Most interpolation methods require point data as the input, but areal interpolation uses polygons. In this tutorial, you are using polygons that are nearly complete and fit together like puzzle pieces. You can also use polygons that are widely spaced or overlapping. For example, you may have data representing observations of birds, which is stored in polygons for the ground covered by each observer.
Note:
You can read more about this geostatistical method at What is areal interpolation?
Areal interpolation will process values differently if you declare them as representing averages, rates, or events. You are mapping the percentage of a population over a certain age, which is a rate.
- Under Input Dataset 1, for Type, choose Rate. For Source Dataset, choose Powiaty_Seniors.

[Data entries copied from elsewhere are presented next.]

theorem execVred_keeps {orig : State} (cid : CoreId) (b : Body) {s : State} (h2 : orig.Keeps s) :
    orig.KeepsOut (execVred cid b s) := by
  unfold execVred
  repeat' first
    | with_reducible assumption
    | intro _
    | with_reducible apply State.KeepsOut.next
    | (with_reducible apply vecOp_keeps)
    | with_reducible apply State.Keeps.ite | with_reducible apply State.Keeps.ite1 | with_reducible apply State.Keeps.ite2 | with_reducible apply State.Keeps.elim
    | with_reducible apply State.Keeps.foldl | with_reducible apply State.Keeps.foldl1 | with_reducible apply State.Keeps.foldl2 | with_reducible apply State.Keeps.foldl22
    | simp only [↓State.Keeps.upd, ↓State.Keeps.updFlash, ↓State.Keeps.updPoison]
    | split
    | dsimp only

theorem execVfin_keeps {orig : State} (cid : CoreId) (b : Body) {s : State} (h2 : orig.Keeps s) :
    orig.KeepsOut (execVfin cid b s) := by
  unfold execVfin
  repeat' first
    | with_reducible assumption
    | intro _
    | with_reducible apply State.KeepsOut.next
    | (with_reducible apply vecOp_keeps)
    | with_reducible apply State.Keeps.ite | with_reducible apply State.Keeps.ite1 | with_reducible apply State.Keeps.ite2 | with_reducible apply State.Keeps.elim
    | with_reducible apply State.Keeps.foldl | with_reducible apply State.Keeps.foldl1 | with_reducible apply State.Keeps.foldl2 | with_reducible apply State.Keeps.foldl22
    | simp only [↓State.Keeps.upd, ↓State.Keeps.updFlash, ↓State.Keeps.updPoison]
    | split
    | dsimp only

theorem execVsmax_keeps {orig : State} (cid : CoreId) (b : Body) {s : State} (h2 : orig.Keeps s) :
    orig.KeepsOut (execVsmax cid b s) := by
  unfold execVsmax
  repeat' first
    | with_reducible assumption
    | intro _
    | with_reducible apply State.KeepsOut.next
    | (with_reducible apply vecOp_keeps)
    | with_reducible apply State.Keeps.ite | with_reducible apply State.Keeps.ite1 | with_reducible apply State.Keeps.ite2 | with_reducible apply State.Keeps.elim
    | with_reducible apply State.Keeps.foldl | with_reducible apply State.Keeps.foldl1 | with_reducible apply State.Keeps.foldl2 | with_reducible apply State.Keeps.foldl22
    | simp only [↓State.Keeps.upd, ↓State.Keeps.updFlash, ↓State.Keeps.updPoison]
    | split
    | dsimp only

theorem execVlnorm_keeps {orig : State} (cid : CoreId) (b : Body) {s : State} (h2 : orig.Keeps s) :
    orig.KeepsOut (execVlnorm cid b s) := by
  unfold execVlnorm
  repeat' first
    | with_reducible assumption
    | intro _
    | with_reducible apply State.KeepsOut.next
    | (with_reducible apply vecOp_keeps)
    | with_reducible apply State.Keeps.ite | with_reducible apply State.Keeps.ite1 | with_reducible apply State.Keeps.ite2 | with_reducible apply State.Keeps.elim
    | with_reducible apply State.Keeps.foldl | with_reducible apply State.Keeps.foldl1 | with_reducible apply State.Keeps.foldl2 | with_reducible apply State.Keeps.foldl22
    | simp only [↓State.Keeps.upd, ↓State.Keeps.updFlash, ↓State.Keeps.updPoison]
    | split
    | dsimp only

theorem execVcvt_keeps {orig : State} (cid : CoreId) (b : Body) {s : State} (h2 : orig.Keeps s) :
    orig.KeepsOut (execVcvt cid b s) := by
  unfold execVcvt
  repeat' first
    | with_reducible assumption
    | intro _
    | with_reducible apply State.KeepsOut.next
    | (with_reducible apply vecOp_keeps)
    | with_reducible apply State.Keeps.ite | with_reducible apply State.Keeps.ite1 | with_reducible apply State.Keeps.ite2 | with_reducible apply State.Keeps.elim
    | with_reducible apply State.Keeps.foldl | with_reducible apply State.Keeps.foldl1 | with_reducible apply State.Keeps.foldl2 | with_reducible apply State.Keeps.foldl22
    | simp only [↓State.Keeps.upd, ↓State.Keeps.updFlash, ↓State.Keeps.updPoison]
    | split
    | dsimp only

theorem execVunp_keeps {orig : State} (cid : CoreId) (b : Body) {s : State} (h2 : orig.Keeps s) :
    orig.KeepsOut (execVunp cid b s) := by
  unfold execVunp
  repeat' first
    | with_reducible assumption
    | intro _
    | with_reducible apply State.KeepsOut.next
    | (with_reducible apply vecOp_keeps)
    | with_reducible apply State.Keeps.ite | with_reducible apply State.Keeps.ite1 | with_reducible apply State.Keeps.ite2 | with_reducible apply State.Keeps.elim
    | with_reducible apply State.Keeps.foldl | with_reducible apply State.Keeps.foldl1 | with_reducible apply State.Keeps.foldl2 | with_reducible apply State.Keeps.foldl22
    | simp only [↓State.Keeps.upd, ↓State.Keeps.updFlash, ↓State.Keeps.updPoison]
    | split
    | dsimp only

theorem execVcvtmx_keeps {orig : State} (cid : CoreId) (b : Body) {s : State} (h2 : orig.Keeps s) :
    orig.KeepsOut (execVcvtmx cid b s) := by
  unfold execVcvtmx
  repeat' first
    | with_reducible assumption
    | intro _
    | with_reducible apply State.KeepsOut.next
    | (with_reducible apply dispatchEng_keeps)
    | with_reducible apply State.Keeps.ite | with_reducible apply State.Keeps.ite1 | with_reducible apply State.Keeps.ite2 | with_reducible apply State.Keeps.elim
    | with_reducible apply State.Keeps.foldl | with_reducible apply State.Keeps.foldl1 | with_reducible apply State.Keeps.foldl2 | with_reducible apply State.Keeps.foldl22
    | simp only [↓State.Keeps.upd, ↓State.Keeps.updFlash, ↓State.Keeps.updPoison]
    | split
    | dsimp only

theorem execVepi_keeps {orig : State} (cid : CoreId) (b : Body) {s : State} (h2 : orig.Keeps s) :
    orig.KeepsOut (execVepi cid b s) := by
  unfold execVepi
  repeat' first
    | with_reducible assumption
    | intro _
    | with_reducible apply State.KeepsOut.next
    | (with_reducible apply dispatchEng_keeps)
    | with_reducible apply State.Keeps.ite | with_reducible apply State.Keeps.ite1 | with_reducible apply State.Keeps.ite2 | with_reducible apply State.Keeps.elim
    | with_reducible apply State.Keeps.foldl | with_reducible apply State.Keeps.foldl1 | with_reducible apply State.Keeps.foldl2 | with_reducible apply State.Keeps.foldl22
    | simp only [↓State.Keeps.upd, ↓State.Keeps.updFlash, ↓State.Keeps.updPoison]
    | split
    | dsimp only

theorem execVepis_keeps {orig : State} (cid : CoreId) (b : Body) {s : State} (h2 : orig.Keeps s) :
    orig.KeepsOut (execVepis cid b s) := by
  unfold execVepis
  repeat' first
    | with_reducible assumption
    | intro _
    | with_reducible apply State.KeepsOut.next
    | (with_reducible apply dispatchEng_keeps)
    | with_reducible apply State.Keeps.ite | with_reducible apply State.Keeps.ite1 | with_reducible apply State.Keeps.ite2 | with_reducible apply State.Keeps.elim
    | with_reducible apply State.Keeps.foldl | with_reducible apply State.Keeps.foldl1 | with_reducible apply State.Keeps.foldl2 | with_reducible apply State.Keeps.foldl22
    | simp only [↓State.Keeps.upd, ↓State.Keeps.updFlash, ↓State.Keeps.updPoison]
    | split
    | dsimp only

theorem execVset_keeps {orig : State} (cid : CoreId) (b : Body) {s : State} (h2 : orig.Keeps s) :
    orig.KeepsOut (execVset cid b s) := by
  unfold execVset
  repeat' first
    | with_reducible assumption
    | intro _
    | with_reducible apply State.KeepsOut.next
    | (with_reducible apply dispatchEng_keeps)
    | with_reducible apply State.Keeps.ite | with_reducible apply State.Keeps.ite1 | with_reducible apply State.Keeps.ite2 | with_reducible apply State.Keeps.elim
    | with_reducible apply State.Keeps.foldl | with_reducible apply State.Keeps.foldl1 | with_reducible apply State.Keeps.foldl2 | with_reducible apply State.Keeps.foldl22
    | simp only [↓State.Keeps.upd, ↓State.Keeps.updFlash, ↓State.Keeps.updPoison]
    | split
    | dsimp only

theorem State.readVec_keeps {orig : State} {s : State} (key : Nat) (h0 : orig.Keeps s) :
    orig.Keeps (State.readVec s key) := by
  unfold State.readVec
  repeat' first
    | with_reducible assumption
    | intro _
    | (with_reducible apply State.modCore_keeps) | (with_reducible apply State.engFault_keeps)
    | (with_reducible apply State.tileRecord_keeps) | (with_reducible apply State.poisonRecord_keeps)
    | (with_reducible apply State.padServed_keeps) | (with_reducible apply State.tilesRead_keeps)
    | with_reducible apply State.Keeps.ite | with_reducible apply State.Keeps.ite1 | with_reducible apply State.Keeps.ite2 | with_reducible apply State.Keeps.elim
    | with_reducible apply State.Keeps.foldl | with_reducible apply State.Keeps.foldl1 | with_reducible apply State.Keeps.foldl2 | with_reducible apply State.Keeps.foldl22
    | simp only [↓State.Keeps.upd, ↓State.Keeps.updFlash, ↓State.Keeps.updPoison]
    | split
    | dsimp only

theorem State.startVec_keeps {orig : State} {s : State} (key : Nat) (q : QEntry) (h0 : orig.Keeps s) :
    orig.Keeps (State.startVec s key q) := by
  unfold State.startVec
  repeat' first
    | with_reducible assumption
    | intro _
    | (with_reducible apply State.popQueue_keeps) | (with_reducible apply State.complete_keeps)
    | (with_reducible apply State.modCore_keeps) | (with_reducible apply State.readVec_keeps)
    | with_reducible apply State.Keeps.ite | with_reducible apply State.Keeps.ite1 | with_reducible apply State.Keeps.ite2 | with_reducible apply State.Keeps.elim
    | with_reducible apply State.Keeps.foldl | with_reducible apply State.Keeps.foldl1 | with_reducible apply State.Keeps.foldl2 | with_reducible apply State.Keeps.foldl22
    | simp only [↓State.Keeps.upd, ↓State.Keeps.updFlash, ↓State.Keeps.updPoison]
    | split
    | dsimp only

theorem State.residueRecord_keeps {orig : State} {s : State} (key : Nat) (q : QEntry) (r : Residue) (h0 : orig.Keeps s) :
    orig.Keeps (State.residueRecord s key q r) := by
  unfold State.residueRecord
  repeat' first
    | with_reducible assumption
    | intro _
    | (with_reducible apply State.quickRecord_keeps)
    | with_reducible apply State.Keeps.ite | with_reducible apply State.Keeps.ite1 | with_reducible apply State.Keeps.ite2 | with_reducible apply State.Keeps.elim
    | with_reducible apply State.Keeps.foldl | with_reducible apply State.Keeps.foldl1 | with_reducible apply State.Keeps.foldl2 | with_reducible apply State.Keeps.foldl22
    | simp only [↓State.Keeps.upd, ↓State.Keeps.updFlash, ↓State.Keeps.updPoison]
    | split
    | dsimp only

theorem State.endVec_keeps {orig : State} {s : State} (key : Nat) (r : VxRun) (h0 : orig.Keeps s) :
    orig.Keeps (State.endVec s key r) := by
  unfold State.endVec
  repeat' first
    | with_reducible assumption
    | intro _
    | (with_reducible apply State.padServed_keeps) | (with_reducible apply State.writeMem_keeps)
    | (with_reducible apply State.vxFlags_keeps) | (with_reducible apply State.numFlags_keeps)
    | (with_reducible apply State.complete_keeps) | (with_reducible apply State.pmcOwn_keeps)
    | with_reducible apply State.Keeps.ite | with_reducible apply State.Keeps.ite1 | with_reducible apply State.Keeps.ite2 | with_reducible apply State.Keeps.elim
    | with_reducible apply State.Keeps.foldl | with_reducible apply State.Keeps.foldl1 | with_reducible apply State.Keeps.foldl2 | with_reducible apply State.Keeps.foldl22
    | simp only [↓State.Keeps.upd, ↓State.Keeps.updFlash, ↓State.Keeps.updPoison]
    | split
    | dsimp only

- For Count Field, choose 2017 Senior Population, and for Population Field, choose 2017 Total Population.
- Click Next.
The next window shows a covariance chart. The blue crosses represent your data without any modeling. The blue line represents the model that will be used to predict the percentage of seniors over the entire area. You want to edit parameters of the model until the model line follows the path of the crosses and 90 percent of the crosses fall within the red confidence intervals. Currently, that is not the case.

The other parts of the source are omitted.